• **Aim of the task**
From the first line to the last, write out the data below exactly.

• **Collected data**
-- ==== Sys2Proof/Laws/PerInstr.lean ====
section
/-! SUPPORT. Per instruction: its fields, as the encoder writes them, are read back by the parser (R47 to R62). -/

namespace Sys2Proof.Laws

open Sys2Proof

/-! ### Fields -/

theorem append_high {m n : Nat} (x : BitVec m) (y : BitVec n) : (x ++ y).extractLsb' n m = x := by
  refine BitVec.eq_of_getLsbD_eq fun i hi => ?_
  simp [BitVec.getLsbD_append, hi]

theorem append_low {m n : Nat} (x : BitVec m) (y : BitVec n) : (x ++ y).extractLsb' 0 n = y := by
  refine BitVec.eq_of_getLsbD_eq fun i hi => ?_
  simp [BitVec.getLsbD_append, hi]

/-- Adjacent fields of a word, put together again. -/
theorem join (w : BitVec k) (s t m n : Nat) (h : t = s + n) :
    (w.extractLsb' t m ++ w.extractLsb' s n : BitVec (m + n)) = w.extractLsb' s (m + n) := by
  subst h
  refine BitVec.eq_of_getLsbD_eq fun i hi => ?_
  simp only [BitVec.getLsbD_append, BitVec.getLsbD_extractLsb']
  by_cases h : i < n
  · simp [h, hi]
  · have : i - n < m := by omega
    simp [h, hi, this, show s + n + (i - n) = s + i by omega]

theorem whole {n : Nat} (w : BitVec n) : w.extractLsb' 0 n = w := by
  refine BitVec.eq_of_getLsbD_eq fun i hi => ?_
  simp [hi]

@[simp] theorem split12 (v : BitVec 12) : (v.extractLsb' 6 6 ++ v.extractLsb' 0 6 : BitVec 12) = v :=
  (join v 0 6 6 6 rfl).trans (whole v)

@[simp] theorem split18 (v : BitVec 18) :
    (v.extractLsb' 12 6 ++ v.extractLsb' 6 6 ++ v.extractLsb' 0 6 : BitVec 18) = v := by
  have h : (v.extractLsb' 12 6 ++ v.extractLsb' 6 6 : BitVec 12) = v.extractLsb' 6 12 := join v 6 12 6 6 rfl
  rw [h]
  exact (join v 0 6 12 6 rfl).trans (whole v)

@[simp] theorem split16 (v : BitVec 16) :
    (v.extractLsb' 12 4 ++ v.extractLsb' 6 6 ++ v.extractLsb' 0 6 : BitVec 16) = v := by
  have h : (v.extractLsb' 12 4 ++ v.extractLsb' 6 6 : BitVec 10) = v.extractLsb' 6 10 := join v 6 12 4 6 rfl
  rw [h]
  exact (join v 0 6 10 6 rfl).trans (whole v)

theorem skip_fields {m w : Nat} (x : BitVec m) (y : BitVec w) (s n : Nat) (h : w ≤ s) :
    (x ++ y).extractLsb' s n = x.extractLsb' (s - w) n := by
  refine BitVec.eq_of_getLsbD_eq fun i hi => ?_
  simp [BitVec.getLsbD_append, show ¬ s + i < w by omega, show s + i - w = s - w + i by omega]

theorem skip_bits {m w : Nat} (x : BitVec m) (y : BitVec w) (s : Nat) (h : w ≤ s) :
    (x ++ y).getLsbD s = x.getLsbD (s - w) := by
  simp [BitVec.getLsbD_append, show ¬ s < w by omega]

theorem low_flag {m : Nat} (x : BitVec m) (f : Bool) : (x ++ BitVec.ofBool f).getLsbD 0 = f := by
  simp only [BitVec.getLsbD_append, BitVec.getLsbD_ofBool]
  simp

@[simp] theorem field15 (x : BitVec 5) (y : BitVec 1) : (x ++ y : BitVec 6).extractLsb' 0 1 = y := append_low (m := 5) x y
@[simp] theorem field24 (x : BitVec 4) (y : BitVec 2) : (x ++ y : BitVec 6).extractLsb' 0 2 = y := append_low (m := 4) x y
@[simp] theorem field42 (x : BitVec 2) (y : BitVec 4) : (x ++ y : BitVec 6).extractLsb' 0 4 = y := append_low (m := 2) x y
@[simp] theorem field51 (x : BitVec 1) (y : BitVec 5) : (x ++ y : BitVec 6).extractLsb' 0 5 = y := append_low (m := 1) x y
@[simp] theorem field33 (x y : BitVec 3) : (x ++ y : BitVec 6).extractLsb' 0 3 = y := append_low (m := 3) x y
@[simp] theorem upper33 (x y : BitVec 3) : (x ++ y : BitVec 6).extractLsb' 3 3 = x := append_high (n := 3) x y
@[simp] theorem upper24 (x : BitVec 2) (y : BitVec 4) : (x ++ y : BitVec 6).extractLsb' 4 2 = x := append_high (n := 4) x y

• **Your solution**
-- ==== Sys2Proof/Laws/PerInstr.lean ====
section
/-! SUPPORT. Per instruction: its fields, as the encoder writes them, are read back by the parser (R47 to R62). -/

namespace Sys2Proof.Laws

open Sys2Proof

/-! ### Fields -/

theorem append_high {m n : Nat} (x : BitVec m) (y : BitVec n) : (x ++ y).extractLsb' n m = x := by
  refine BitVec.eq_of_getLsbD_eq fun i hi => ?_
  simp [BitVec.getLsbD_append, hi]

theorem append_low {m n : Nat} (x : BitVec m) (y : BitVec n) : (x ++ y).extractLsb' 0 n = y := by
  refine BitVec.eq_of_getLsbD_eq fun i hi => ?_
  simp [BitVec.getLsbD_append, hi]

/-- Adjacent fields of a word, put together again. -/
theorem join (w : BitVec k) (s t m n : Nat) (h : t = s + n) :
    (w.extractLsb' t m ++ w.extractLsb' s n : BitVec (m + n)) = w.extractLsb' s (m + n) := by
  subst h
  refine BitVec.eq_of_getLsbD_eq fun i hi => ?_
  simp only [BitVec.getLsbD_append, BitVec.getLsbD_extractLsb']
  by_cases h : i < n
  · simp [h, hi]
  · have : i - n < m := by omega
    simp [h, hi, this, show s + n + (i - n) = s + i by omega]

theorem whole {n : Nat} (w : BitVec n) : w.extractLsb' 0 n = w := by
  refine BitVec.eq_of_getLsbD_eq fun i hi => ?_
  simp [hi]

@[simp] theorem split12 (v : BitVec 12) : (v.extractLsb' 6 6 ++ v.extractLsb' 0 6 : BitVec 12) = v :=
  (join v 0 6 6 6 rfl).trans (whole v)

@[simp] theorem split18 (v : BitVec 18) :
    (v.extractLsb' 12 6 ++ v.extractLsb' 6 6 ++ v.extractLsb' 0 6 : BitVec 18) = v := by
  have h : (v.extractLsb' 12 6 ++ v.extractLsb' 6 6 : BitVec 12) = v.extractLsb' 6 12 := join v 6 12 6 6 rfl
  rw [h]
  exact (join v 0 6 12 6 rfl).trans (whole v)

@[simp] theorem split16 (v : BitVec 16) :
    (v.extractLsb' 12 4 ++ v.extractLsb' 6 6 ++ v.extractLsb' 0 6 : BitVec 16) = v := by
  have h : (v.extractLsb' 12 4 ++ v.extractLsb' 6 6 : BitVec 10) = v.extractLsb' 6 10 := join v 6 12 4 6 rfl
  rw [h]
  exact (join v 0 6 10 6 rfl).trans (whole v)

theorem skip_fields {m w : Nat} (x : BitVec m) (y : BitVec w) (s n : Nat) (h : w ≤ s) :
    (x ++ y).extractLsb' s n = x.extractLsb' (s - w) n := by
  refine BitVec.eq_of_getLsbD_eq fun i hi => ?_
  simp [BitVec.getLsbD_append, show ¬ s + i < w by omega, show s + i - w = s - w + i by omega]

theorem skip_bits {m w : Nat} (x : BitVec m) (y : BitVec w) (s : Nat) (h : w ≤ s) :
    (x ++ y).getLsbD s = x.getLsbD (s - w) := by
  simp [BitVec.getLsbD_append, show ¬ s < w by omega]

theorem low_flag {m : Nat} (x : BitVec m) (f : Bool) : (x ++ BitVec.ofBool f).getLsbD 0 = f := by
  simp only [BitVec.getLsbD_append, BitVec.getLsbD_ofBool]
  simp

@[simp] theorem field15 (x : BitVec 5) (y : BitVec 1) : (x ++ y : BitVec 6).extractLsb' 0 1 = y := append_low (m := 5) x y
@[simp] theorem field24 (x : BitVec 4) (y : BitVec 2) : (x ++ y : BitVec 6).extractLsb' 0 2 = y := append_low (m := 4) x y
@[simp] theorem field42 (x : BitVec 2) (y : BitVec 4) : (x ++ y : BitVec 6).extractLsb' 0 4 = y := append_low (m := 2) x y
@[simp] theorem field51 (x : BitVec 1) (y : BitVec 5) : (x ++ y : BitVec 6).extractLsb' 0 5 = y := append_low (m := 1) x y
@[simp] theorem field33 (x y : BitVec 3) : (x ++ y : BitVec 6).extractLsb' 0 3 = y := append_low (m := 3) x y
@[simp] theorem upper33 (x y : BitVec 3) : (x ++ y : BitVec 6).extractLsb' 3 3 = x := append_high (n := 3) x y
@[simp] theorem upper24 (x : BitVec 2) (y : BitVec 4) : (x ++ y : BitVec 6).extractLsb' 4 2 = x := append_high (n := 4) x y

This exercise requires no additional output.